Image Analysis in Gen5 Software to Analyze Drug Response in Patient-Derived Organoids Using Multiplexed Live-Cell Imaging

To begin, image the fluorescently-labeled PDOs using the Cytation 5 live cell imaging system. Then, launch the Gen5 software. Navigate to Experiments and click Open in the Task Manager.

Open the desired experiment and select Plate, followed by View in the toolbar. Then, switch the data dropdown menu to Z Projection. Double-click on a chosen well.

Select Analyze. Click, I want to set up a new image analysis data reduction step, and click OK.In Analysis settings, set type to Cellular Analysis and detection channel to Z Projection transformed TSF Brightfield. Click Options to open the primary mask and count page.

Check Auto in the threshold box, and click OK to close the popup window. Under Object Selection, define minimum and maximum object sizes to filter out cellular debris or single cells, and select other features as desired. Next, click Apply and the masked objects will be highlighted.

To set up a subpopulation analysis in the cellular analysis toolbar, click on Calculated Metrics. Then, click Select or create object level metrics of interest at the bottom-right corner. From available object metrics, choose desired metrics, such as Circularity, and click Insert.

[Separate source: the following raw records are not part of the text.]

-- ==== Sys2Proof/WellFormed.lean ====
section
/-! DEFINITION. Which commands are well formed: their operands describe an event that can occur. Every meaning is total all the
same; an ill-formed command is one that no sender can send. -/

namespace Sys2Proof

open Machine

/-- An office frame's annotation of a wrapped block stands only where the frame has room for the block: addresses, type,
management header, tunnel number and 56 bytes. -/
def EthFrame.wellFormed (f : EthFrame) : Bool :=
  f.wrap.isNone || decide (80 ≤ f.bytes.length)

/-- A carrier frame has at most twelve header bytes, and nothing after an incomplete header. -/
def CarrierFrame.wellFormed (f : CarrierFrame) : Bool :=
  decide (f.head.length ≤ 12) && (f.head.length == 12 || (f.rest.isEmpty && f.cipher.isNone))

/-- A command taken under the broadcast label came in a good management frame with that label, from the header's source and
with its return tag. -/
def CmdHeader.wellFormed (h : CmdHeader) : Bool :=
  match h.broadcast with
  | none => true
  | some f => f.wellFormed && f.good true && f.etherType == typeManagement && be16At f.bytes 14 == broadcastLabel
      && be48At f.bytes 6 == h.source && be16At f.bytes 18 == h.tag

/-- The values of a WRITE_PROFILE fit the widths of its payload (R176). -/
def Profile.wireWellFormed (p : Profile) : Bool :=
  decide (p.frameLimit < 4294967296)
    && [p.rateBeta, p.retryLimit, p.fastBeta, p.baseBeta, p.slowBeta, p.suspectCount, p.missLimit, p.seedCount,
        p.settleSamples, p.releasePct, p.dataLimit].all (fun x => decide (x < 256))
    && [p.ageLimit, p.response, p.derivation, p.retryHoldoff, p.grace, p.probeOpen, p.probeClosed, p.threshold, p.seedMin,
        p.seedMax, p.reseedBand, p.settleThreshold, p.dormancyTimeout].all (fun x => decide (x < 65536))

/-- Well-formed commands. -/
def Instr.wellFormed : Instr → Bool
  | .officeFrameArrival a => a.frame.wellFormed
  | .lookupTakeFrame => true
  | .uplinkFrameReceive _ f _ _ => f.wellFormed
  | .carrierLoss _ => true
  | .carrierReturn _ => true
  | .inboundTunnelFrame _ => true
  | .derivationStart => true
  | .derivationComplete _ => true
  | .responseExpiry _ => true
  | .retryHoldoffExpiry _ => true
  | .jitterDelayExpiry _ => true
  | .graceExpiry _ => true
  | .ageIncrement _ => true
  | .rateIntervalEnd => true
  | .probeExpiry _ _ => true
  | .dormancyExpiry _ => true
  | .dormantEntry _ => true
  | .grant _ => true
  | .uplinkTxComplete _ => true
  | .groupDiscard _ => true
  | .officeTxStart => true
  | .officeTxComplete => true
  | .cascadeTxStart => true
  | .cascadeTxComplete => true
  | .cascadeLinkDown => true
  | .cascadeLinkUp => true
  | .cascadeFrameReceive f _ => f.wellFormed
  | .reportExpiry => true
  | .noticeHoldoffExpiry => true
  | .identify h => h.wellFormed
  | .setLabel h _ => h.wellFormed
  | .readCounters h => h.wellFormed
  | .ackReset h => h.wellFormed
  | .setNotice h _ _ _ _ => h.wellFormed
  | .setIndicator h _ _ => h.wellFormed
  | .readSummary h => h.wellFormed
  | .readFaults h _ => h.wellFormed
  | .writeInterval h _ _ _ _ => h.wellFormed
  | .readInterval h _ _ => h.wellFormed
  | .writeGroups h _ => h.wellFormed
  | .applyTables h => h.wellFormed
  | .intervalTableCopy => true
  | .groupSwap => true
  | .applyTablesComplete => true
  | .writeProfile h _ p => h.wellFormed && p.wireWellFormed
  | .readProfile h _ => h.wellFormed
  | .writeTunnel h _ => h.wellFormed
  | .readTunnel h _ => h.wellFormed
  | .installSecret h _ _ => h.wellFormed
  | .eraseKeysGenerations h _ => h.wellFormed
  | .eraseKeysAll h _ => h.wellFormed
  | .renewNow h _ => h.wellFormed
  | .setShopState h _ _ => h.wellFormed
  | .reseed h _ => h.wellFormed
  | .setClassify h _ _ _ => h.wellFormed
  | .setJitter h _ _ _ => h.wellFormed
  | .setRetention h _ _ => h.wellFormed
  | .uplinkStart h _ _ => h.wellFormed
  | .uplinkStop h _ _ => h.wellFormed
  | .setTransportKey h _ => h.wellFormed
  | .resetLevel1 h => h.wellFormed
  | .resetLevel2 h => h.wellFormed
  | .resetLevel2Complete => true
  | .resetLevel3 h => h.wellFormed
  | .resetLevel3Perform _ => true
  | .pinResetAssert => true
  | .pinResetRelease _ => true
  | .tick => true

end Sys2Proof
end

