/-- ERASE_KEYS with scope *generations* (R78). -/
def opEraseGenerations (tunnel : BitVec 16) : CmdOp := fun _ s =>
  match tunnelArg tunnel with
  | none => (s, .now .badArg [])
  | some t => (settle t (eraseGenerations t s), .now .ok [])

/-- ERASE_KEYS with scope *all* (R79). -/
def opEraseAll (tunnel : BitVec 16) : CmdOp := fun _ s =>
  match tunnelArg tunnel with
  | none => (s, .now .badArg [])
  | some t => (settle t (eraseAll t s), .now .ok [])

/-- RENEW_NOW: the renewal or initial keying it starts, after the wake of a dormant tunnel (R72, R144). -/
def renewNow (t : TunnelId) (s : State) : State := settle t (takeAsk t (wake t s))

/-- The target generation of the exchange that RENEW_NOW starts (R65, R66). -/
def Tunnel.nextTarget (x : Tunnel) : BitVec 8 :=
  match x.cur with
  | some c => nextGeneration c.number
  | none => 1

/-- RENEW_NOW (R72). -/
def opRenewNow (tunnel : BitVec 16) : CmdOp := fun _ s =>
  match tunnelArg tunnel with
  | none => (s, .now .badArg [])
  | some t =>
    if (s.tun t).cfg.enabled = true ∧ ((s.tun t).keyState.renewable = true ∨ (s.tun t).keyState = .unkeyed) then
      (renewNow t s, .now .ok [(s.tun t).nextTarget])
    else (s, .now .badState [])

/-! ### Trading state, health and settings -/

/-- SET_SHOP_STATE (R138). -/
def opSetShopState (tunnel : BitVec 16) (shop : Byte) : CmdOp := fun _ s =>
  match tunnelArg tunnel, shopArg shop with
  | some t, some new =>
    let s1 := s.modTun t fun x => { x with cfg := { x.cfg with snoop := false } }
    (settle t (setShop t new s1), .now .ok (num8 (s.tun t).shop.code))
  | _, _ => (s, .now .badArg [])

/-- The effect of RESEED by the health state (R125). -/
def reseedTunnel (t : TunnelId) (s : State) : State :=
  match (s.tun t).health.state with
  | .faultedSilent => releaseSilent t 5 s
  | .faultedDelay => releaseDelay t 5 s
  | _ => s.modHealth t Health.toSeeding

/-- RESEED (R125). -/
def opReseed (tunnel : BitVec 16) : CmdOp := fun _ s =>
  match tunnelArg tunnel with
  | none => (s, .now .badArg [])
  | some t =>
    if (s.tun t).health.state = .off then (s, .now .badState [])
    else (settle t (reseedTunnel t s), .now .ok (num8 (s.tun t).health.state.code))

/-- SET_JITTER: a seed or a range of 0 is stored as 1 (R90). -/
def opSetJitter (seed base range : BitVec 16) : CmdOp := fun _ s =>
  let lfsr := if seed = 0 then 1 else seed
  let range := if range = 0 then 1 else range
  ({ s with lfsr := lfsr, jitterBase := base.toNat, jitterRange := range.toNat },
    .now .ok (bytes16 lfsr ++ bytes16 base ++ bytes16 range))

/-- SET_RETENTION (R32). -/
def opSetRetention (bank segment : Byte) : CmdOp := fun _ s =>
  ({ s with bankMask := bank, segmentMask := segment }, .now .ok [])

/-! ### Uplinks -/

/-- The flags that an UPLINK command stores (R94, R176). -/
def storeUplinkFlags (u : UplinkId) (flags : Byte) (s : State) : State :=
  s.modUplink u fun x => { x with autoRestart := flags.getLsbD 0, discardOnError := flags.getLsbD 1 }

/-- A start request by the link state and the carrier signal (R94). Without a carrier the consecutive receive errors keep their
value, since that row of R94 does not name them (DESIGN CHOICE, log entry 14). -/
def startUplink (u : UplinkId) (s : State) : State :=
  if (s.uplink u).link = .up then s
  else if (s.uplink u).carrier then
    s.modUplink u fun x => { x with link := .up, cause := .none, erroredSince := none, rxErrors := 0 }
  else
    post .uplinkDown (some u.val) ErrorCause.carrierLoss.detail
      (s.modUplink u fun x => { x with link := .errored, cause := .carrierLoss, erroredSince := some s.tick })

/-- A stop request: a frame in transmission is lost (R94, R104). The consecutive receive errors keep their value, since the stop
rows of R94 do not name them (DESIGN CHOICE, log entry 14). -/
def stopUplink (u : UplinkId) (s : State) : State :=
  (loseTx u s).modUplink u fun x => { x with link := .stopped, cause := .none, erroredSince := none }

/-- The reply of UPLINK: the link state and the two flags (R94, R176). -/
def Uplink.statusBytes (x : Uplink) : List Byte := num8 x.link.code ++ bool8 x.autoRestart ++ bool8 x.discardOnError

/-- UPLINK with a start request (R94). -/
def opUplinkStart (uplink flags : Byte) : CmdOp := fun _ s =>
  match uplinkArg uplink with
  | none => (s, .now .badArg [])
  | some u =>
    let s1 := serveAll (startUplink u (storeUplinkFlags u flags s))
    (s1, .now .ok (s1.uplink u).statusBytes)

/-- UPLINK with a stop request (R94). -/
def opUplinkStop (uplink flags : Byte) : CmdOp := fun _ s =>
  match uplinkArg uplink with
  | none => (s, .now .badArg [])
  | some u =>
    let s1 := stopUplink u (storeUplinkFlags u flags s)
    (s1, .now .ok (s1.uplink u).statusBytes)

/-! ### Reset levels -/

/-- RESET of level 1: every counter 0, the fault queue empty, the overflow count 0, every flag but RESET clear (R169). -/
def levelOne (s : State) : State :=
  clearFlags { s with
    counters := DeviceCounters.zero
    tunnels := vecMap (fun x : Tunnel => { x with counters := TunnelCounters.zero }) s.tunnels
    uplinks := vecMap (fun x : Uplink => { x with txCount := 0, txLost := 0, discards := 0, rxCount := 0, rxError := 0 })
      s.uplinks
    faults := []
    overflow := 0 }

/-- RESET with level 1 (R169). -/
def opResetLevel1 : CmdOp := fun _ s => (levelOne s, .now .ok [])

/-- A tunnel's part of a RESET of level 2 (R20, R137). -/
def Tunnel.levelTwo (now : Tick) (profiles : Vector Profile 16) (x : Tunnel) : Tunnel :=
  { x.dropGenerations with
    egress := []
    dormant := false
    renewBefore := false
    keyState := x.keyState.unkeyedFrom
    dormancyExpiry :=
      if x.cfg.enabled = true ∧ x.shop = .closed then
        some (now + BitVec.ofNat 32 (profiles[x.cfg.profile].dormancyTimeout * 100)) else none
    dormancyDue := false
    health := x.health.toOff }

/-- The bootstrap derivations queued again by level 2, in ascending tunnel order (R20, R62). -/
def bootstrapEntries (s : State) : List KduEntry :=
  (allTunnels.filter fun t => (s.tun t).keyState == .bootstrap).map fun t => { tunnel := t, kind := .bootstrap }

/-- The parts of a RESET of level 2 at the tunnels, the Key Derivation Unit, the Egress Scheduler and the trading-state logic
(R20, R62, R109, R137, R170). The first queued bootstrap starts at once when no derivation is in flight (R62). -/
def levelTwo (s : State) : State :=
  startDerivation { s with
    tunnels := vecMap (Tunnel.levelTwo s.tick s.profiles) s.tunnels
    waiting := vecConst 4 []
    kduQueue := bootstrapEntries s
    kduFlight := s.kduFlight.map fun d => { d with owner := none } }

/-- RESET with level 2: its parts are taken, and its reply waits for its completion (R170). -/
def opResetLevel2 : CmdOp := fun ctx s =>
  ({ levelTwo s with progress := some (.level2 ctx.source ctx.tag) }, .later)

/-- The entry that has just joined the cascade forwarding list is the one a level 3 waits for (R172). -/
def awaitLast : List CascadeEntry → List CascadeEntry
  | [] => []
  | [e] => [{ e with awaited := true }]
  | e :: es => e :: awaitLast es

/-- RESET with level 3: accepted; a broadcast that joined the cascade forwarding list is waited for (R172). -/
def opResetLevel3 : CmdOp := fun ctx s =>
  ({ s with
    progress := some (.level3 ctx.source ctx.tag)
    cascadeList := if ctx.joined then awaitLast s.cascadeList else s.cascadeList }, .later)
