/-- The switch: a previous generation still present is discarded with GEN_UNCONFIRMED, the current one becomes previous, the derived
one becomes current with fresh counting state, grace is armed, and the tunnel is KEYED (R75, R76). Then the switch probe is attempted
(R114). In a live group with a free slot it is a PROBE under the new generation with its first number, it becomes the outstanding
probe, and one outstanding before is abandoned without a miss; in a group without an Up member, or without a slot, nothing is sent.
In every case the probe schedule restarts from the switch (R112, R114), and a tunnel that held no generation enters Seeding (R111).
Key and salt are the model's free values (log entry 1), the departure of the probe is on the model's clock (log entry 6), and the
tick of the next age step is its own field (log entry 13). -/
def Obligations.SwitchInstallsTheGeneration : Prop :=
  ∀ (t : TunnelId) (target : BitVec 8) (i : KdfInputs) (s : State),
    let x := s.tun t
    let p := match x.prev with
      | some old => post .genUnconfirmed (some t.val) (old.number.setWidth 32) s
      | none => s
    let new : CurGen := {
      number := target, lastSeq := 0, age := 0, nextAge := s.after 100
      ctx := { key := Config.derivedKey i, salt := Config.derivedSalt i, window := { high := 0, seen := [] } } }
    let y := { x with
      prev := x.cur.map fun c => { number := c.number, ctx := c.ctx }
      cur := some new
      grace := if x.cur = none then none else some (s.after (s.prof t).grace)
      keyState := .keyed
      renewBefore := false
      health := if x.cur = none then { x.health with
        state := .seeding, seeds := [], snapshot := none, miss := 0, suspect := 0, settle := 0, comp := 0 } else x.health }
    let expiry := some (s.after (if x.shop = .closed then (s.prof t).probeClosed else (s.prof t).probeOpen))
    switchKeys t target i s = p.setTun t y
      ∧ (let r := attemptProbe t true (p.setTun t y)
        switchGeneration t target i s = r.setTun t { r.tun t with health := { (r.tun t).health with expiry := expiry } })
      ∧ ((∀ v ∈ s.members x.cfg.activeGroup, (s.uplink v).link ≠ .up) ∨ p.freeSlots = 0 →
          switchGeneration t target i s = p.setTun t { y with health := { y.health with expiry := expiry } })
      ∧ ∀ v ∈ s.members x.cfg.activeGroup, (s.uplink v).link = .up → 0 < p.freeSlots → 1 ≤ (s.prof t).frameLimit →
          let number := x.health.probe + 1
          let z := { y with
            cur := some { new with lastSeq := 1 }
            egress := x.egress ++ [currentFrame s t new kindProbe [number, 0, 0, 0]]
            health := { y.health with
              probe := number, outstanding := some { number := number, departure := s.clock }, expiry := expiry } }
          switchGeneration t target i s = if x.egress = [] then
            (p.setTun t z).setList x.cfg.activeGroup (s.list x.cfg.activeGroup ++ [t]) else p.setTun t z

/-- The response allowance runs out: a further attempt while the retry limit allows it, otherwise the exchange fails with RENEW_FAIL
and arms the hold-off (R67). The expiry of the hold-off makes it absent and starts nothing (R70). Before its tick neither is taken
(R81); that an expiry is taken once the tick counter has reached it, at that tick or later, is the model's choice (log entry 10). That
an event offered where it cannot occur changes nothing is the model's choice (log entry 9). -/
def Obligations.ResponseAndHoldoffExpire : Prop :=
  ∀ (t : TunnelId) (s : State), s.rstLow = false → let x := s.tun t
    (∀ target o, x.keyState = .offering target → x.nonce = some o → s.reached (some o.expiry) = true →
        x.attempts < 1 + (s.prof t).retryLimit →
        exec (.responseExpiry t) s = .next (settle t (attempt t target s)))
      ∧ (∀ target o, x.keyState = .offering target → x.nonce = some o → s.reached (some o.expiry) = true →
          1 + (s.prof t).retryLimit ≤ x.attempts →
          let y := { x with
            nonce := none, attempts := 0, holdoff := some (s.after (s.prof t).retryHoldoff)
            keyState := if x.cur = none then .unkeyed else .keyed }
          exec (.responseExpiry t) s = .next (settle t
            ((post .renewFail (some t.val) (target.setWidth 32) (s.setTun t { y with keyState := x.keyState })).setTun t y)))
      ∧ (∀ e, x.holdoff = some e → s.reached (some e) = true →
          exec (.retryHoldoffExpiry t) s = .next (s.setTun t { x with holdoff := none }))
      ∧ (∀ o, x.nonce = some o → s.reached (some o.expiry) = false → exec (.responseExpiry t) s = .next s)
      ∧ (∀ e, x.holdoff = some e → s.reached (some e) = false → exec (.retryHoldoffExpiry t) s = .next s)
      ∧ (x.nonce = none ∨ (∀ target, x.keyState ≠ .offering target) → exec (.responseExpiry t) s = .next s)
      ∧ (x.holdoff = none → exec (.retryHoldoffExpiry t) s = .next s)

/-- The jitter delay of a PENDING tunnel runs out: HELD when its health is Faulted(Silent), else the renewal for the generation after
the current one starts (R66, R73). The grace of an unconfirmed previous generation runs out: it is discarded with its record (R77).
The age rises by a second, up to 65535 (R34); the tick at which it next does is a field of the model's own (log entry 13). Before its
tick none of them is taken (R81); that an expiry is taken once the tick counter has reached it, at that tick or later, is the model's
choice (log entry 10). That an event offered where it cannot occur changes nothing is the model's choice (log entry 9). -/
def Obligations.JitterGraceAndAgeExpire : Prop :=
  ∀ (t : TunnelId) (s : State), s.rstLow = false → let x := s.tun t
    (∀ e, x.keyState = .pending → x.jitter = some e → s.reached (some e) = true → x.health.state = .faultedSilent →
        exec (.jitterDelayExpiry t) s = .next (s.setTun t { x with jitter := none, keyState := .held }))
      ∧ (∀ e c, x.keyState = .pending → x.jitter = some e → s.reached (some e) = true → x.health.state ≠ .faultedSilent →
          x.cur = some c → let target := if c.number = 255 then 1 else c.number + 1
          exec (.jitterDelayExpiry t) s = .next (settle t (attempt t target
            (s.setTun t { x with jitter := none, holdoff := none, attempts := 0, keyState := .offering target }))))
      ∧ (∀ e p, x.prev = some p → x.grace = some e → s.reached (some e) = true →
          exec (.graceExpiry t) s = .next (post .genUnconfirmed (some t.val) (p.number.setWidth 32)
            (s.setTun t { x with prev := none, grace := none })))
      ∧ (∀ c, x.cur = some c → s.reached (some c.nextAge) = true →
          exec (.ageIncrement t) s
            = .next (s.setTun t { x with cur := some { c with age := min (c.age + 1) 65535, nextAge := c.nextAge + 100 } }))
      ∧ (∀ e, x.jitter = some e → s.reached (some e) = false → exec (.jitterDelayExpiry t) s = .next s)
      ∧ (∀ e, x.grace = some e → s.reached (some e) = false → exec (.graceExpiry t) s = .next s)
      ∧ (∀ c, x.cur = some c → s.reached (some c.nextAge) = false → exec (.ageIncrement t) s = .next s)
      ∧ (x.keyState ≠ .pending ∨ x.jitter = none → exec (.jitterDelayExpiry t) s = .next s)
      ∧ (x.prev = none ∨ x.grace = none → exec (.graceExpiry t) s = .next s)
      ∧ (x.cur = none → exec (.ageIncrement t) s = .next s)

/-! ### Time, rate intervals, probes and dormancy -/

/-- The tick counter and the phase count advance, wrapping at 2^32 and after 9, and a rate interval ends when the phase returns to 0
(R81); the measurement clock enters the new tick and never goes back (log entry 6). A rate interval end, at every tunnel: the filter
moves R of an enabled tunnel with a current generation, the sample count becomes 0, and a due tunnel becomes HELD when Faulted(Silent)
and otherwise PENDING with a delay from the generator, which steps once for each such tunnel in ascending order (R83, R88, R91); a
tunnel is tested that is enabled, not dormant and KEYED with no hold-off (R88). Nothing else changes, and nothing at all while no
interval has ended. The flag of an ended interval is the model's own (log entry 13), and that the row changes nothing without it is
its choice (log entry 9). An expiry set to d ticks from now is the counter plus d modulo 2^32 (R81), and the counter has reached an
expiry exactly when the counter less the expiry, modulo 2^32, is below 2^31, which is the model's choice (log entry 10). -/
def Obligations.TicksAndRateIntervals : Prop :=
  (∀ (s : State) (e : Tick) (d : Nat) (part sub : Fin 100), (s.after d).toNat = (s.tick.toNat + d) % 4294967296
     ∧ (s.reached (some e) = true ↔ (s.tick.toNat + 4294967296 - e.toNat) % 4294967296 < 2147483648)
     ∧ (s.clock = s.tick * 100 + BitVec.ofNat 32 part.val →
         s.clockAt sub = { s with clock := s.tick * 100 + BitVec.ofNat 32 (max part.val sub.val) }))
    ∧ (∀ s : State, s.rstLow = false → s.intervalEnd = false → exec .rateIntervalEnd s = .next s)
    ∧ (∀ x : Tunnel, x.dueTestable = true ↔
        x.cfg.enabled = true ∧ x.dormant = false ∧ x.keyState = .keyed ∧ x.holdoff = none)
    ∧ (∀ s : State, s.rstLow = false → ∃ s', exec .tick s = .next s'
     ∧ s'.tick.toNat = (s.tick.toNat + 1) % 4294967296 ∧ s'.phase.val = (s.phase.val + 1) % 10
     ∧ (s'.intervalEnd = true ↔ s.intervalEnd = true ∨ s.phase.val = 9) ∧ s'.clock = s'.tick * 100
     ∧ { s' with tick := s.tick, phase := s.phase, intervalEnd := s.intervalEnd, clock := s.clock } = s)
    ∧ (∀ s : State, s.rstLow = false → s.intervalEnd = true →
       let mid := fun t => (s.tun t).endInterval s.profiles
       let due := fun t => (mid t).dueTestable = true ∧ ∃ c, (s.tun t).cur = some c
         ∧ renewalDue c (s.prof t) (mid t).rate (leadTime s (s.prof t)) = true
       let draws := fun t => due t ∧ (s.tun t).health.state ≠ .faultedSilent
       let state := fun before : Set TunnelId => lfsrRun before.ncard s.lfsr
       ∃ s' : State, exec .rateIntervalEnd s = .next s'
         ∧ (∀ t, (mid t).rate = (if (s.tun t).cfg.enabled = true ∧ (s.tun t).cur ≠ none
             then rateFilter (s.tun t).rate (s.tun t).sample (s.prof t).rateBeta else (s.tun t).rate) ∧ (mid t).sample = 0)
         ∧ (∀ t, ¬ due t → s'.tun t = mid t)
         ∧ (∀ t, due t → (s.tun t).health.state = .faultedSilent → s'.tun t = { mid t with keyState := .held })
         ∧ (∀ t, draws t → s'.tun t = { mid t with
             keyState := .pending
             jitter := some (s.after ((s.jitterBase + (state {r | r ≤ t ∧ draws r}).toNat % s.jitterRange) % 65536)) })
         ∧ { s' with tunnels := s.tunnels, lfsr := s.lfsr, intervalEnd := true } = s ∧ s'.intervalEnd = false
         ∧ s'.lfsr = state {r | draws r})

Click OK to confirm. Next, select Subpopulation Analysis in the cellular analysis toolbar, and click Add to create a new subpopulation. Enter a name for the subpopulation.

In the object metrics, click Add Condition to add a chosen metric. Input desired parameters in the Edit Condition window, and click OK.Select the desired results in the table at the bottom of the window and click OK, followed by Apply. Under Object Details, select the designated subpopulation to view masking.

If satisfied, click OK in the Cellular Analysis window, and click Add Step to apply the analysis to all wells.